What you will do: Once the line with "IN_LEN - 1]. -/" is found in the entries below, print it and each following line exactly, stopping after the line with "theorem State.writeBytes_busy (s"; print nothing else.
===
-- ==== Sys2Proof/Machine/FrequencyTable.lean ====
section
/-! DEFINITION. huffman_encoder.frequency_table: FREQ (spec/40_frequency_table.md). -/

namespace Sys2Proof.Machine

/-- `FREQ[s] <- FREQ[s] + 1`. The 64-bit addition never wraps (R132). -/
def bump (f : FreqTable) (b : Byte) : FreqTable := tset f b (tget f b + 1)

/-- IBUF[0 .. IN_LEN - 1]. -/
def State.input (s : State) : List Byte := s.readBytes .ibuf 0 s.inLen.toNat

/-- The counters after counting the bytes from all-zero counters (R131). -/
def countBytes (bs : List Byte) : FreqTable := bs.foldl bump (Vector.replicate 256 0)

/-- The body of FREQ (R131). -/
def freqBody (s : State) : Result :=
  if s.caps.ibuf < s.inLen then .raised .allocFailure s.inLen.toNat
  else .ok { s with freq := countBytes s.input }

/-- FREQ (R131). -/
def execFreq (s : State) : Host.Outcome State Fault Refusal := command freqBody s

end Sys2Proof.Machine
end

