/-! ### writeBytes -/

@[simp] theorem State.writeBytes_caps (s : State) (sp : Space) (a : Nat) (vs : List Byte) :
    (s.writeBytes sp a vs).caps = s.caps := by
  induction vs generalizing s a <;> simp_all [State.writeBytes]
@[simp] theorem State.writeBytes_cmd (s : State) (sp : Space) (a : Nat) (vs : List Byte) :
    (s.writeBytes sp a vs).cmd = s.cmd := by
  induction vs generalizing s a <;> simp_all [State.writeBytes]
@[simp] theorem State.writeBytes_busy (s : State) (sp : Space) (a : Nat) (vs : List Byte) :
    (s.writeBytes sp a vs).busy = s.busy := by
  induction vs generalizing s a <;> simp_all [State.writeBytes]
@[simp] theorem State.writeBytes_done (s : State) (sp : Space) (a : Nat) (vs : List Byte) :
    (s.writeBytes sp a vs).done = s.done := by
  induction vs generalizing s a <;> simp_all [State.writeBytes]
@[simp] theorem State.writeBytes_fault (s : State) (sp : Space) (a : Nat) (vs : List Byte) :
    (s.writeBytes sp a vs).fault = s.fault := by
  induction vs generalizing s a <;> simp_all [State.writeBytes]
@[simp] theorem State.writeBytes_nodata (s : State) (sp : Space) (a : Nat) (vs : List Byte) :
    (s.writeBytes sp a vs).nodata = s.nodata := by
  induction vs generalizing s a <;> simp_all [State.writeBytes]
@[simp] theorem State.writeBytes_eod (s : State) (sp : Space) (a : Nat) (vs : List Byte) :
    (s.writeBytes sp a vs).eod = s.eod := by
  induction vs generalizing s a <;> simp_all [State.writeBytes]
@[simp] theorem State.writeBytes_matched (s : State) (sp : Space) (a : Nat) (vs : List Byte) :
    (s.writeBytes sp a vs).matched = s.matched := by
  induction vs generalizing s a <;> simp_all [State.writeBytes]
@[simp] theorem State.writeBytes_phase (s : State) (sp : Space) (a : Nat) (vs : List Byte) :
    (s.writeBytes sp a vs).phase = s.phase := by
  induction vs generalizing s a <;> simp_all [State.writeBytes]
@[simp] theorem State.writeBytes_faultCode (s : State) (sp : Space) (a : Nat) (vs : List Byte) :
    (s.writeBytes sp a vs).faultCode = s.faultCode := by
  induction vs generalizing s a <;> simp_all [State.writeBytes]
@[simp] theorem State.writeBytes_faultInfo (s : State) (sp : Space) (a : Nat) (vs : List Byte) :
    (s.writeBytes sp a vs).faultInfo = s.faultInfo := by
  induction vs generalizing s a <;> simp_all [State.writeBytes]
@[simp] theorem State.writeBytes_rdata (s : State) (sp : Space) (a : Nat) (vs : List Byte) :
    (s.writeBytes sp a vs).rdata = s.rdata := by
  induction vs generalizing s a <;> simp_all [State.writeBytes]
@[simp] theorem State.writeBytes_inLen (s : State) (sp : Space) (a : Nat) (vs : List Byte) :
    (s.writeBytes sp a vs).inLen = s.inLen := by
  induction vs generalizing s a <;> simp_all [State.writeBytes]
@[simp] theorem State.writeBytes_arLen (s : State) (sp : Space) (a : Nat) (vs : List Byte) :
    (s.writeBytes sp a vs).arLen = s.arLen := by
  induction vs generalizing s a <;> simp_all [State.writeBytes]
@[simp] theorem State.writeBytes_pkLen (s : State) (sp : Space) (a : Nat) (vs : List Byte) :
    (s.writeBytes sp a vs).pkLen = s.pkLen := by
  induction vs generalizing s a <;> simp_all [State.writeBytes]
@[simp] theorem State.writeBytes_outLen (s : State) (sp : Space) (a : Nat) (vs : List Byte) :
    (s.writeBytes sp a vs).outLen = s.outLen := by
  induction vs generalizing s a <;> simp_all [State.writeBytes]
@[simp] theorem State.writeBytes_origSize (s : State) (sp : Space) (a : Nat) (vs : List Byte) :
    (s.writeBytes sp a vs).origSize = s.origSize := by
  induction vs generalizing s a <;> simp_all [State.writeBytes]
@[simp] theorem State.writeBytes_contentOff (s : State) (sp : Space) (a : Nat) (vs : List Byte) :
    (s.writeBytes sp a vs).contentOff = s.contentOff := by
  induction vs generalizing s a <;> simp_all [State.writeBytes]
@[simp] theorem State.writeBytes_entryCnt (s : State) (sp : Space) (a : Nat) (vs : List Byte) :
    (s.writeBytes sp a vs).entryCnt = s.entryCnt := by
  induction vs generalizing s a <;> simp_all [State.writeBytes]
@[simp] theorem State.writeBytes_maxLen (s : State) (sp : Space) (a : Nat) (vs : List Byte) :
    (s.writeBytes sp a vs).maxLen = s.maxLen := by
  induction vs generalizing s a <;> simp_all [State.writeBytes]
@[simp] theorem State.writeBytes_freq (s : State) (sp : Space) (a : Nat) (vs : List Byte) :
    (s.writeBytes sp a vs).freq = s.freq := by
  induction vs generalizing s a <;> simp_all [State.writeBytes]
@[simp] theorem State.writeBytes_node (s : State) (sp : Space) (a : Nat) (vs : List Byte) :
    (s.writeBytes sp a vs).node = s.node := by
  induction vs generalizing s a <;> simp_all [State.writeBytes]
@[simp] theorem State.writeBytes_wl (s : State) (sp : Space) (a : Nat) (vs : List Byte) :
    (s.writeBytes sp a vs).wl = s.wl := by
  induction vs generalizing s a <;> simp_all [State.writeBytes]
@[simp] theorem State.writeBytes_mergeCnt (s : State) (sp : Space) (a : Nat) (vs : List Byte) :
    (s.writeBytes sp a vs).mergeCnt = s.mergeCnt := by
  induction vs generalizing s a <;> simp_all [State.writeBytes]
@[simp] theorem State.writeBytes_rootValid (s : State) (sp : Space) (a : Nat) (vs : List Byte) :
    (s.writeBytes sp a vs).rootValid = s.rootValid := by
  induction vs generalizing s a <;> simp_all [State.writeBytes]
@[simp] theorem State.writeBytes_root (s : State) (sp : Space) (a : Nat) (vs : List Byte) :
    (s.writeBytes sp a vs).root = s.root := by
  induction vs generalizing s a <;> simp_all [State.writeBytes]
@[simp] theorem State.writeBytes_code (s : State) (sp : Space) (a : Nat) (vs : List Byte) :
    (s.writeBytes sp a vs).code = s.code := by
  induction vs generalizing s a <;> simp_all [State.writeBytes]
@[simp] theorem State.writeBytes_bpByte (s : State) (sp : Space) (a : Nat) (vs : List Byte) :
    (s.writeBytes sp a vs).bpByte = s.bpByte := by
  induction vs generalizing s a <;> simp_all [State.writeBytes]
@[simp] theorem State.writeBytes_bpBit (s : State) (sp : Space) (a : Nat) (vs : List Byte) :
    (s.writeBytes sp a vs).bpBit = s.bpBit := by
  induction vs generalizing s a <;> simp_all [State.writeBytes]
@[simp] theorem State.writeBytes_buByte (s : State) (sp : Space) (a : Nat) (vs : List Byte) :
    (s.writeBytes sp a vs).buByte = s.buByte := by
  induction vs generalizing s a <;> simp_all [State.writeBytes]
@[simp] theorem State.writeBytes_buBit (s : State) (sp : Space) (a : Nat) (vs : List Byte) :
    (s.writeBytes sp a vs).buBit = s.buBit := by
  induction vs generalizing s a <;> simp_all [State.writeBytes]
@[simp] theorem State.writeBytes_cand (s : State) (sp : Space) (a : Nat) (vs : List Byte) :
    (s.writeBytes sp a vs).cand = s.cand := by
  induction vs generalizing s a <;> simp_all [State.writeBytes]
@[simp] theorem State.writeBytes_clen (s : State) (sp : Space) (a : Nat) (vs : List Byte) :
    (s.writeBytes sp a vs).clen = s.clen := by
  induction vs generalizing s a <;> simp_all [State.writeBytes]
@[simp] theorem State.writeBytes_emitCnt (s : State) (sp : Space) (a : Nat) (vs : List Byte) :
    (s.writeBytes sp a vs).emitCnt = s.emitCnt := by
  induction vs generalizing s a <;> simp_all [State.writeBytes]
@[simp] theorem State.writeBytes_epoch (s : State) (sp : Space) (a : Nat) (vs : List Byte) :
    (s.writeBytes sp a vs).epoch = s.epoch := by
  induction vs generalizing s a <;> simp_all [State.writeBytes]
@[simp] theorem State.writeBytes_pending (s : State) (sp : Space) (a : Nat) (vs : List Byte) :
    (s.writeBytes sp a vs).pending = s.pending := by
  induction vs generalizing s a <;> simp_all [State.writeBytes]
@[simp] theorem State.writeBytes_replies (s : State) (sp : Space) (a : Nat) (vs : List Byte) :
    (s.writeBytes sp a vs).replies = s.replies := by
  induction vs generalizing s a <;> simp_all [State.writeBytes]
===
Solution for this problem:
/-- IBUF[0 .. IN_LEN - 1]. -/
def State.input (s : State) : List Byte := s.readBytes .ibuf 0 s.inLen.toNat

/-- The counters after counting the bytes from all-zero counters (R131). -/
def countBytes (bs : List Byte) : FreqTable := bs.foldl bump (Vector.replicate 256 0)

/-- The body of FREQ (R131). -/
def freqBody (s : State) : Result :=
  if s.caps.ibuf < s.inLen then .raised .allocFailure s.inLen.toNat
  else .ok { s with freq := countBytes s.input }

/-- FREQ (R131). -/
def execFreq (s : State) : Host.Outcome State Fault Refusal := command freqBody s

end Sys2Proof.Machine
end

/-! ### writeBytes -/

@[simp] theorem State.writeBytes_caps (s : State) (sp : Space) (a : Nat) (vs : List Byte) :
    (s.writeBytes sp a vs).caps = s.caps := by
  induction vs generalizing s a <;> simp_all [State.writeBytes]
@[simp] theorem State.writeBytes_cmd (s : State) (sp : Space) (a : Nat) (vs : List Byte) :
    (s.writeBytes sp a vs).cmd = s.cmd := by
  induction vs generalizing s a <;> simp_all [State.writeBytes]
@[simp] theorem State.writeBytes_busy (s : State) (sp : Space) (a : Nat) (vs : List Byte) :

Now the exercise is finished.